Brief |
Return the entries in their entirety, precisely as given.

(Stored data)

/-- Log 17: a thirteenth element is not stored, but its number counts as clamped, and a code that names nothing
refuses the WRITE. -/
theorem test_write_thirteen_elements :
    let extra := fun (code : Byte) => parseTemplate (12 :: List.replicate 24 (2 : Byte) ++ [code, 0])
    extra 1 = some (List.replicate 12 .month, true) ∧ extra 7 = none := by decide +kernel

/-- Words with the signature, and words without it. -/
theorem witness_ConfigurationLiesInItsRanges :
    (([0x9680] : List Half).getD 0 0xFFFF#16).toNat / 4096 = 9 ∧
      (([] : List Half).getD 0 0xFFFF#16).toNat / 4096 ≠ 9 := by decide +kernel

/-- The states of the resets: the internal one asserted, the reset input, both, with no supply, and none. -/
theorem witness_ResetsHoldThePartUntilReleased :
    let p := (after .powerOnReset res).pins
    let q := (after .pinReset res).pins
    let both := (after .pinReset (after .powerOnReset res)).pins
    (p.supply = true ∧ p.internal = true ∧ p.pin = false) ∧
      (q.supply = true ∧ q.pin = true ∧ q.internal = false) ∧
      (both.internal = true ∧ both.pin = true) ∧
      ((after .supplyLoss res).pins.supply = false ∧ (after .supplyLoss (after .pinReset res)).pins.pin = true) ∧
      res.pins.internal = false ∧ res.pins.pin = false := by decide +kernel

theorem witness_EndOfLoadingEntersTheStartRole :
    (res.cfl.loading = true ∧ (configWord [0x9680] 0).extractLsb' 12 4 = 0b1001#4) ∧
      ((configWord [0xA680] 0).extractLsb' 12 4 ≠ 0b1001#4 ∧ res.rpt.notices.length < 24) ∧
      act.cfl.loading = false := by decide +kernel

/-! ## Witnesses: the ring port -/

theorem witness_RepeatedFramesWaitForAnInsertion :
    act.rpt.sending = none ∧ totalBytes act.rpt.repeatBuf + 20 ≤ (List.replicate 20 (0 : Byte)).length ∧
      (List.replicate 20 (0 : Byte)).length < totalBytes act.rpt.repeatBuf + 21 ∧
      (sendingOn .ring act).rpt.sending = some (.ring (Frame.mk 62 62 7 4 (List.replicate 32 0)).bytes) ∧
      (sendingOn .loop tra).rpt.sending = some (.loop (Frame.mk 62 62 7 4 (List.replicate 32 0)).bytes) := by
  decide +kernel

/-- A part in loop mode LOCAL. -/
def localLoop (s : State) : State := { s with rpt := { s.rpt with loop := .local } }

/-- A frame of node 40 and one of the part's own, of a kind and payload length. -/
def frameOf (src : Node) (kind : Byte) (n : Nat) : List Byte := (Frame.mk 63 src kind 0 (List.replicate n 5)).bytes

theorem witness_ReceivedFramesAreTested : act.onRing = true ∧
    ∀ p ∈ [((40 : Node), false), (62, true)],
      decide (rawSource (frameOf p.1 1 2) = some act.ownNode) = p.2 ∧ overLength (frameOf p.1 1 49) = true ∧
        overLength (frameOf p.1 1 48) = false ∧ parseFrame ((frameOf p.1 1 2) ++ [1]) = none ∧
        ∀ k ∈ [(0 : Byte), 8, 4, 5, 7, 2, 6], (parseFrame (frameOf p.1 k 2)).map Frame.kind = some k := by
  decide +kernel

/-- ORDER and BEACON frames of node 40, no partner, and of the partner, 61, in LOADING and in loop mode LOCAL. -/
theorem witness_ReceivedFramesAreTested_partner : ∀ k ∈ [(2 : Byte), 6],
    ((parseFrame (frameOf 40 k 4)).map (fun f => (f.kind, f.src)) = some (k, 40) ∧ (40 : Node) ≠ act.config.partner) ∧
      ((parseFrame (frameOf 61 k 4)).map (fun f => (f.kind, f.src)) = some (k, 61) ∧ tra.config.partner = 61) ∧
      overLength (frameOf 40 k 4) = false ∧ overLength (frameOf 61 k 4) = false ∧
      (res.onRing = true ∧ res.cfl.loading = true ∧ rawSource (frameOf 61 k 4) ≠ some res.ownNode) ∧
      ((localLoop tra).onRing = true ∧ (localLoop tra).rpt.loop = .local ∧
        rawSource (frameOf 61 k 4) ≠ some (localLoop tra).ownNode) := by decide +kernel

/-- A reply of no account, and a part with `n` of them waiting. -/
def replying (n : Nat) (s : State) : State :=
  { s with rpt := { s.rpt with replies := List.replicate n ⟨1, 1, 0, .done, []⟩ } }

theorem witness_RequestsAreCheckedBeforeTheyAreServed :
    (∀ s ∈ [replying 3 act, replying 4 act, replying 3 res, replying 4 res], s.onRing = true ∧ (5 : Node) ≠ s.ownNode ∧
      (1 : Node) ≠ s.ownNode) ∧
      act.config.own = 62 ∧ act.config.manager = 1 ∧ res.cfl.loading = true ∧ act.cfl.loading = false ∧
      parseRequest 1 [] = none ∧ parseRequest 17 [3] = none := by decide +kernel

/-- Three outstanding orders, two of them with sequence number 7. -/
def outstanding : State := { act with rpt := { act.rpt with outstanding := [⟨5, 9, 50⟩, ⟨7, 14, 50⟩, ⟨7, 20, 50⟩] } }

theorem witness_ReturnedOrdersLeaveTheList :
    outstanding.onRing = true ∧ outstanding.cfl.loading = false ∧ outstanding.rpt.loop = .normal ∧
      (outstanding.rpt.outstanding = [⟨5, 9, 50⟩] ++ ⟨7, 14, 50⟩ :: [⟨7, 20, 50⟩] ∧
        ∀ x ∈ [Outstanding.mk 5 9 50], x.seq ≠ 7) ∧
      (∀ x ∈ outstanding.rpt.outstanding, x.seq ≠ 8) ∧ res.onRing = true ∧ res.cfl.loading = true ∧
      (after (.setLoop 1 0 1) tra).rpt.loop = .local := by decide +kernel

/-- Ring proving with two frames on the list, the checker in a state. -/
def proving (c : Checker) (n : Nat) : State := { tra with rpt := { tra.rpt with proving := { tra.rpt.proving with
  on := true, checker := c, run := n, list := [⟨4, 0⟩, ⟨5, 1⟩] } } }

theorem witness_ReturnedProveFramesAreChecked :
    (∀ s ∈ [proving .off 0, proving .seeking 2, proving .seeking 3, proving .locked 4],
      s.onRing = true ∧ s.cfl.loading = false ∧ s.rpt.loop = .normal ∧
        s.rpt.proving.list = [⟨4, 0⟩] ++ ⟨5, 1⟩ :: [] ∧ ∀ y ∈ s.rpt.proving.list, y.seq ≠ 6) ∧
      ((proving .locked 4).rpt.proving.list = [] ++ ⟨4, 0⟩ :: [⟨5, 1⟩]) ∧
      (res.onRing = true ∧ res.cfl.loading = true) ∧
      ((localLoop (proving .locked 4)).onRing = true ∧ (localLoop (proving .locked 4)).rpt.loop = .local) := by
  decide +kernel

/-- Orders and notices of no account. -/
def order : OrderFrame := ⟨9, .halt⟩

/-- What a transmit gap finds, once the frame under way has been sent. -/
def found (s : State) : State := (s.setOut []).completeSending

Solution |
/-- Log 17: a thirteenth element is not stored, but its number counts as clamped, and a code that names nothing
refuses the WRITE. -/
theorem test_write_thirteen_elements :
    let extra := fun (code : Byte) => parseTemplate (12 :: List.replicate 24 (2 : Byte) ++ [code, 0])
    extra 1 = some (List.replicate 12 .month, true) ∧ extra 7 = none := by decide +kernel

/-- Words with the signature, and words without it. -/
theorem witness_ConfigurationLiesInItsRanges :
    (([0x9680] : List Half).getD 0 0xFFFF#16).toNat / 4096 = 9 ∧
      (([] : List Half).getD 0 0xFFFF#16).toNat / 4096 ≠ 9 := by decide +kernel

/-- The states of the resets: the internal one asserted, the reset input, both, with no supply, and none. -/
theorem witness_ResetsHoldThePartUntilReleased :
    let p := (after .powerOnReset res).pins
    let q := (after .pinReset res).pins
    let both := (after .pinReset (after .powerOnReset res)).pins
    (p.supply = true ∧ p.internal = true ∧ p.pin = false) ∧
      (q.supply = true ∧ q.pin = true ∧ q.internal = false) ∧
      (both.internal = true ∧ both.pin = true) ∧
      ((after .supplyLoss res).pins.supply = false ∧ (after .supplyLoss (after .pinReset res)).pins.pin = true) ∧
      res.pins.internal = false ∧ res.pins.pin = false := by decide +kernel

theorem witness_EndOfLoadingEntersTheStartRole :
    (res.cfl.loading = true ∧ (configWord [0x9680] 0).extractLsb' 12 4 = 0b1001#4) ∧
      ((configWord [0xA680] 0).extractLsb' 12 4 ≠ 0b1001#4 ∧ res.rpt.notices.length < 24) ∧
      act.cfl.loading = false := by decide +kernel

/-! ## Witnesses: the ring port -/

theorem witness_RepeatedFramesWaitForAnInsertion :
    act.rpt.sending = none ∧ totalBytes act.rpt.repeatBuf + 20 ≤ (List.replicate 20 (0 : Byte)).length ∧
      (List.replicate 20 (0 : Byte)).length < totalBytes act.rpt.repeatBuf + 21 ∧
      (sendingOn .ring act).rpt.sending = some (.ring (Frame.mk 62 62 7 4 (List.replicate 32 0)).bytes) ∧
      (sendingOn .loop tra).rpt.sending = some (.loop (Frame.mk 62 62 7 4 (List.replicate 32 0)).bytes) := by
  decide +kernel

/-- A part in loop mode LOCAL. -/
def localLoop (s : State) : State := { s with rpt := { s.rpt with loop := .local } }

/-- A frame of node 40 and one of the part's own, of a kind and payload length. -/
def frameOf (src : Node) (kind : Byte) (n : Nat) : List Byte := (Frame.mk 63 src kind 0 (List.replicate n 5)).bytes

theorem witness_ReceivedFramesAreTested : act.onRing = true ∧
    ∀ p ∈ [((40 : Node), false), (62, true)],
      decide (rawSource (frameOf p.1 1 2) = some act.ownNode) = p.2 ∧ overLength (frameOf p.1 1 49) = true ∧
        overLength (frameOf p.1 1 48) = false ∧ parseFrame ((frameOf p.1 1 2) ++ [1]) = none ∧
        ∀ k ∈ [(0 : Byte), 8, 4, 5, 7, 2, 6], (parseFrame (frameOf p.1 k 2)).map Frame.kind = some k := by
  decide +kernel

/-- ORDER and BEACON frames of node 40, no partner, and of the partner, 61, in LOADING and in loop mode LOCAL. -/
theorem witness_ReceivedFramesAreTested_partner : ∀ k ∈ [(2 : Byte), 6],
    ((parseFrame (frameOf 40 k 4)).map (fun f => (f.kind, f.src)) = some (k, 40) ∧ (40 : Node) ≠ act.config.partner) ∧
      ((parseFrame (frameOf 61 k 4)).map (fun f => (f.kind, f.src)) = some (k, 61) ∧ tra.config.partner = 61) ∧
      overLength (frameOf 40 k 4) = false ∧ overLength (frameOf 61 k 4) = false ∧
      (res.onRing = true ∧ res.cfl.loading = true ∧ rawSource (frameOf 61 k 4) ≠ some res.ownNode) ∧
      ((localLoop tra).onRing = true ∧ (localLoop tra).rpt.loop = .local ∧
        rawSource (frameOf 61 k 4) ≠ some (localLoop tra).ownNode) := by decide +kernel

/-- A reply of no account, and a part with `n` of them waiting. -/
def replying (n : Nat) (s : State) : State :=
  { s with rpt := { s.rpt with replies := List.replicate n ⟨1, 1, 0, .done, []⟩ } }

theorem witness_RequestsAreCheckedBeforeTheyAreServed :
    (∀ s ∈ [replying 3 act, replying 4 act, replying 3 res, replying 4 res], s.onRing = true ∧ (5 : Node) ≠ s.ownNode ∧
      (1 : Node) ≠ s.ownNode) ∧
      act.config.own = 62 ∧ act.config.manager = 1 ∧ res.cfl.loading = true ∧ act.cfl.loading = false ∧
      parseRequest 1 [] = none ∧ parseRequest 17 [3] = none := by decide +kernel

/-- Three outstanding orders, two of them with sequence number 7. -/
def outstanding : State := { act with rpt := { act.rpt with outstanding := [⟨5, 9, 50⟩, ⟨7, 14, 50⟩, ⟨7, 20, 50⟩] } }

theorem witness_ReturnedOrdersLeaveTheList :
    outstanding.onRing = true ∧ outstanding.cfl.loading = false ∧ outstanding.rpt.loop = .normal ∧
      (outstanding.rpt.outstanding = [⟨5, 9, 50⟩] ++ ⟨7, 14, 50⟩ :: [⟨7, 20, 50⟩] ∧
        ∀ x ∈ [Outstanding.mk 5 9 50], x.seq ≠ 7) ∧
      (∀ x ∈ outstanding.rpt.outstanding, x.seq ≠ 8) ∧ res.onRing = true ∧ res.cfl.loading = true ∧
      (after (.setLoop 1 0 1) tra).rpt.loop = .local := by decide +kernel

/-- Ring proving with two frames on the list, the checker in a state. -/
def proving (c : Checker) (n : Nat) : State := { tra with rpt := { tra.rpt with proving := { tra.rpt.proving with
  on := true, checker := c, run := n, list := [⟨4, 0⟩, ⟨5, 1⟩] } } }

theorem witness_ReturnedProveFramesAreChecked :
    (∀ s ∈ [proving .off 0, proving .seeking 2, proving .seeking 3, proving .locked 4],
      s.onRing = true ∧ s.cfl.loading = false ∧ s.rpt.loop = .normal ∧
        s.rpt.proving.list = [⟨4, 0⟩] ++ ⟨5, 1⟩ :: [] ∧ ∀ y ∈ s.rpt.proving.list, y.seq ≠ 6) ∧
      ((proving .locked 4).rpt.proving.list = [] ++ ⟨4, 0⟩ :: [⟨5, 1⟩]) ∧
      (res.onRing = true ∧ res.cfl.loading = true) ∧
      ((localLoop (proving .locked 4)).onRing = true ∧ (localLoop (proving .locked 4)).rpt.loop = .local) := by
  decide +kernel

/-- Orders and notices of no account. -/
def order : OrderFrame := ⟨9, .halt⟩

/-- What a transmit gap finds, once the frame under way has been sent. -/
def found (s : State) : State := (s.setOut []).completeSending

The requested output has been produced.